The first argument is a function that takes a key and an aggregator and it should return a single item in the resulting
list. The aggregator is a function that takes one of the aggregation functions in this module (count
, sumOf
,
minimumOf
, ...) and returns the aggregated value for the list of values in the input dictionary.
grouped =
Dict.fromList
[ ( "k1_1"
, [ TestInput1 "k1_1" "k2_1" 1
, TestInput1 "k1_1" "k2_1" 2
, TestInput1 "k1_1" "k2_2" 3
, TestInput1 "k1_1" "k2_2" 4
]
, ( "k1_2",
, [ TestInput1 "k1_2" "k2_1" 5
, TestInput1 "k1_2" "k2_1" 6
, TestInput1 "k1_2" "k2_2" 7
, TestInput1 "k1_2" "k2_2" 8
]
]
grouped
|> aggregate
(\key inputs ->
{ key = key
, count = inputs (count |> withFilter (\a -> a.value < 7))

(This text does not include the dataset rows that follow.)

theorem pb_mid (u : State) (t d : Nat) (hr : u.reg .recoveryState < 4) : u.verifyReplay t d = u := by
  unfold State.verifyReplay; rw [if_pos]; simp; omega
def pbA (s : State) (st : List (Nat × Nat)) (d : Nat) : State :=
  let v := (st.foldl (fun (u : State) e => u.setReg .streamDigests e.1 e.2) (s.clearReg .streamDigests)).setReg .nodeDigest 0 d
  if v.reg .digestRing = 0 then v
    else v.jobWrite (v.reg .digestRing + 64 * (s.reg .tstep % 1024)) (v.stepRecord d st.length)
def pbC (u : State) (t d : Nat) (st : List (Nat × Nat)) : State :=
  let s := { u with bays := u.bays.map fun (e : Nat × Bay) => (e.1, e.2.passStep t (u.reg .xwLag)) }
  let s := s.setReg .tstep 0 (t + 1)
  let s := s.exchange t d st
  let s := { s.endRound with fences := [] }
  s.applyDeferred.fitRoster
def pbM (u : State) (t d : Nat) : State :=
  match u.sparePos with
  | some q => u.control q (.nodeDigest t d)
  | none => u
def pbB (u : State) (t d : Nat) (st : List (Nat × Nat)) : State :=
  let s := u.verifyReplay t d
  pbC (pbM { s with kept := keepDigest t d s.kept } t d) t d st

theorem pbC_tstep (u : State) (t d : Nat) (st : List (Nat × Nat)) (hd : u.deferred = []) (hx : u.reg .xwState ≠ 2) :
    (pbC u t d st).reg .tstep = (t + 1) % 2 ^ 64 := by
  unfold pbC
  dsimp only
  rw [pb_end]
  · simp +contextual +decide (maxDischargeDepth := 6) [*]
  · rw [State.reg_setReg_ne _ (by decide)]; exact hx
  · exact hd

theorem pbM_same (u : State) (t d : Nat) : (pbM u t d).deferred = u.deferred ∧ (pbM u t d).reg .xwState = u.reg .xwState := by
  unfold pbM; split
  · exact ⟨(sent_emit ..).same.2.2.2.2.2.2.2, control_reg ..⟩
  · exact ⟨rfl, rfl⟩

theorem deferred_jobWrite (s : State) (a : Nat) (bs : List Byte) : (s.jobWrite a bs).deferred = s.deferred := by
  unfold State.jobWrite; split
  · exact State.deferred_write ..
  · rfl

theorem pbA_same (s : State) (st : List (Nat × Nat)) (d : Nat) : (pbA s st d).deferred = s.deferred ∧
    (pbA s st d).reg .xwState = s.reg .xwState ∧ (pbA s st d).reg .recoveryState = s.reg .recoveryState := by
  unfold pbA
  dsimp only
  have e := pb_foldl_deferred (s.clearReg .streamDigests) st
  have e1 := pb_foldl_reg (s.clearReg .streamDigests) st .xwState (by decide) 0
  have e2 := pb_foldl_reg (s.clearReg .streamDigests) st .recoveryState (by decide) 0
  rw [clearReg_reg _ _ _ (by decide)] at e1 e2
  split
  · refine ⟨e, ?_, ?_⟩
    · rw [State.reg_setReg_ne _ (by decide)]; exact e1
    · rw [State.reg_setReg_ne _ (by decide)]; exact e2
  · refine ⟨?_, ?_, ?_⟩
    · rw [deferred_jobWrite]; exact e
    · rw [jobWrite_reg _ _ _ _ (by decide), State.reg_setReg_ne _ (by decide)]; exact e1
    · rw [jobWrite_reg _ _ _ _ (by decide), State.reg_setReg_ne _ (by decide)]; exact e2

theorem passBoundary_tstep (s : State) (hd : s.deferred = []) (hx : s.reg .xwState ≠ 2) (hr : s.reg .recoveryState < 4) :
    s.passBoundary.reg .tstep = (s.reg .tstep + 1) % 2 ^ 64 := by
  have e : s.passBoundary = pbB (pbA s s.stepStreams (nodeDigest s.stepStreams)) (s.reg .tstep) (nodeDigest s.stepStreams) s.stepStreams := by
    rfl
  rw [e]
  obtain ⟨a1, a2, a3⟩ := pbA_same s s.stepStreams (nodeDigest s.stepStreams)
  unfold pbB
  dsimp only
  rw [pb_mid _ _ _ (by rw [a3]; exact hr)]
  obtain ⟨b1, b2⟩ := pbM_same ({ pbA s s.stepStreams (nodeDigest s.stepStreams) with kept := keepDigest (s.reg .tstep) (nodeDigest s.stepStreams) (pbA s s.stepStreams (nodeDigest s.stepStreams)).kept } : State) (s.reg .tstep) (nodeDigest s.stepStreams)
  exact pbC_tstep _ _ _ _ (by rw [b1]; exact a1.trans hd) (by rw [b2]; exact a2 ▸ hx)

/-- What the completion of a host command leaves alone: the tests, the segments and the error log. -/
def Served (s t : State) : Prop := t.tests = s.tests ∧ t.segments = s.segments ∧ t.errorLog = s.errorLog

theorem Served.refl (s : State) : Served s s := ⟨rfl, rfl, rfl⟩

theorem Served.trans {s t u : State} (h : Served s t) (h' : Served t u) : Served s u :=
  ⟨h'.1.trans h.1, h'.2.1.trans h.2.1, h'.2.2.trans h.2.2⟩

theorem Logged.served {s t : State} (h : Logged s t) : Served s t := by
  obtain ⟨_, _, _, _, rfl⟩ := h; exact Served.refl s

theorem Sent.served {s t : State} (h : Sent s t) : Served s t := ⟨h.same.1, h.same.2.1, h.same.2.2.1⟩

theorem Written.served {s t : State} (h : Written s t) : Served s t := by
  obtain ⟨_, _, _, _, _, _, _, _, _, _, _, _, rfl⟩ := h; exact Served.refl s

theorem Served.ite {c : Prop} [Decidable c] {s a b : State} (ha : Served s a) (hb : Served s b) : Served s (if c then a else b) := by
  split <;> assumption

theorem served_postCompletion (s : State) (e : Completion) : Served s (s.postCompletion e) := by
  have w : ∀ x y bs, Served s (s.ringWrite x y bs) := fun x y bs =>
    Served.ite ⟨rfl, rfl, rfl⟩ (Served.ite (Written.write s (Written.refl s)).served (Served.refl s))
  have h : Served s (s.putCompletion e) := by
    unfold State.putCompletion
    dsimp only
    generalize hu : s.ringWrite _ _ _ = u
    have h : Served s u := hu ▸ w ..
    exact Served.ite (Served.ite h h) (h.trans (Served.ite ⟨rfl, rfl, rfl⟩ ⟨rfl, rfl, rfl⟩))
  exact Served.ite ⟨rfl, rfl, rfl⟩ h

theorem served_showQueue (s : State) (q : Nat) : Served s (s.showQueue q) :=
  Served.ite ⟨rfl, rfl, rfl⟩ (Served.ite (Served.refl s) ⟨rfl, rfl, rfl⟩)

theorem served_fetch (s : State) (q n : Nat) : Served s (s.fetch q n) := by
  induction n generalizing s with
  | zero => exact Served.refl s
  | succ n ih =>
    unfold State.fetch
    split
    · exact Served.refl s
    · split
      · exact Served.refl s
      · rename_i bs u h
        have hu : Served s u := by
          unfold State.nextEntry at h
          dsimp only at h
          split at h
          · split at h
            · cases h; exact Served.refl s
            · cases h
          · obtain ⟨e, _, h⟩ := Option.map_eq_some_iff.1 h
            cases h; exact Served.refl s
        dsimp only
        split
        · exact (hu.trans (served_postCompletion (u.setReg ..) _)).trans (ih _)
        · exact hu.trans (ih _)

theorem served_fetchAll (s : State) : Served s s.fetchAll := by
  unfold State.fetchAll
  generalize List.range 64 = l
  induction l generalizing s with
  | nil => exact Served.refl s
  | cons q l ih =>
    refine Served.trans ?_ (ih _)
    dsimp only
    split
    · exact Served.refl s
    · exact (served_fetch s q _).trans (served_showQueue _ q)

theorem served_endCmd (s : State) (c : HostCmd) (status res0 : Nat) : Served s (s.endCmd c status res0) := by
  unfold State.endCmd
  dsimp only
  split
  · exact ⟨rfl, rfl, rfl⟩
  · exact ((served_postCompletion { s with cmds := s.cmds.erase c } _).trans (served_showQueue ..)).trans (served_fetchAll _)

theorem served_endOpc (s : State) (opc status res0 : Nat) : Served s (s.endOpc opc status res0) := by
  unfold State.endOpc
  generalize List.filter _ s.cmds = l
  induction l generalizing s with
  | nil => exact Served.refl s
  | cons c l ih => exact (served_endCmd s c status res0).trans (ih _)

theorem served_setRecovery (s : State) (v : Nat) : Served s (s.setRecovery v) :=
  Served.ite (Served.refl s) (Served.trans (logged_change s .recoveryState 0 v).served ⟨rfl, rfl, rfl⟩)

theorem served_abandonRestore (s : State) : Served s s.abandonRestore :=
  Served.ite (Served.trans (t := { s with recovery := none }) ⟨rfl, rfl, rfl⟩ (served_setRecovery ..)) (Served.refl s)

theorem served_enterFaulted (s : State) : Served s s.enterFaulted := by
  unfold State.enterFaulted
  dsimp only
  refine Served.trans ?_ (served_endOpc _ _ _ _)
  refine Served.trans ?_ (Logged.served (Logged.trans (Logged.trans (Logged.trans (logged_enter ..) (logged_setReg ..)) (logged_setReg ..)) (logged_setReg ..)))
  refine Served.ite (Served.refl s) (((sent_leavePairing s).served.trans (logged_abortTransition _).served).trans ?_)
  exact served_abandonRestore _

@[simp] theorem tests_enterFaulted (s : State) : s.enterFaulted.tests = s.tests := by
  exact (served_enterFaulted s).1

@[simp] theorem segments_enterFaulted (s : State) : s.enterFaulted.segments = s.segments := by
  exact (served_enterFaulted s).2.1

@[simp] theorem errorLog_enterFaulted (s : State) : s.enterFaulted.errorLog = s.errorLog := by
  exact (served_enterFaulted s).2.2

@[simp] theorem settleError_regs (s : State) (a b c : Nat) : (s.settleError a b c).regs = s.regs := rfl

theorem endTest_facts (s : State) (t : SelfTest) (o : Nat) : (s.endTest t o).regs = s.regs ∧ (s.endTest t o).mem = s.mem ∧ (s.endTest t o).segments = s.segments ∧
    (s.endTest t o).now = s.now ∧
    (s.endTest t o).tests = s.tests.filter fun u => ¬ (u.kind = t.kind ∧ u.unit = t.unit) := by
  unfold State.endTest
  have h : ∀ (l : List Nat) (p : Nat) (u : State), ∃ e, l.foldl (fun (u : State) n => u.settleError n o p) u = { u with errorLog := e } := by
    intro l p
    induction l with
    | nil => exact fun u => ⟨_, rfl⟩
    | cons n l ih => exact fun u => (ih _).imp fun e h => h
  obtain ⟨e, h⟩ := h (t.seq :: t.more) (s.now - t.at') { s with tests := s.tests.filter fun u => ¬ (u.kind = t.kind ∧ u.unit = t.unit) }
  exact h ▸ ⟨rfl, rfl, rfl, rfl, rfl⟩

, sum = inputs (sumOf .value)
, max = inputs (maximumOf .value)
, min = inputs (minimumOf .value)
}
)
{- ==
[ { key = "k1_1", count = 4, sum = 10, max = 4, min = 1 }
, { key = "k1_2", count = 2, sum = 26, max = 8, min = 5 }
]
-}
This function is designed to be used in combination with groupBy
.
testDataSet =
[ TestInput1 "k1_1" "k2_1" 1
, TestInput1 "k1_1" "k2_1" 2
, TestInput1 "k1_1" "k2_2" 3
, TestInput1 "k1_1" "k2_2" 4
, TestInput1 "k1_2" "k2_1" 5
, TestInput1 "k1_2" "k2_1" 6
, TestInput1 "k1_2" "k2_2" 7
, TestInput1 "k1_2" "k2_2" 8
]
testDataSet
|> groupBy .key1
|> aggregate
(\key inputs ->
{ key = key
, count = inputs (count |> withFilter (\a -> a.value < 7))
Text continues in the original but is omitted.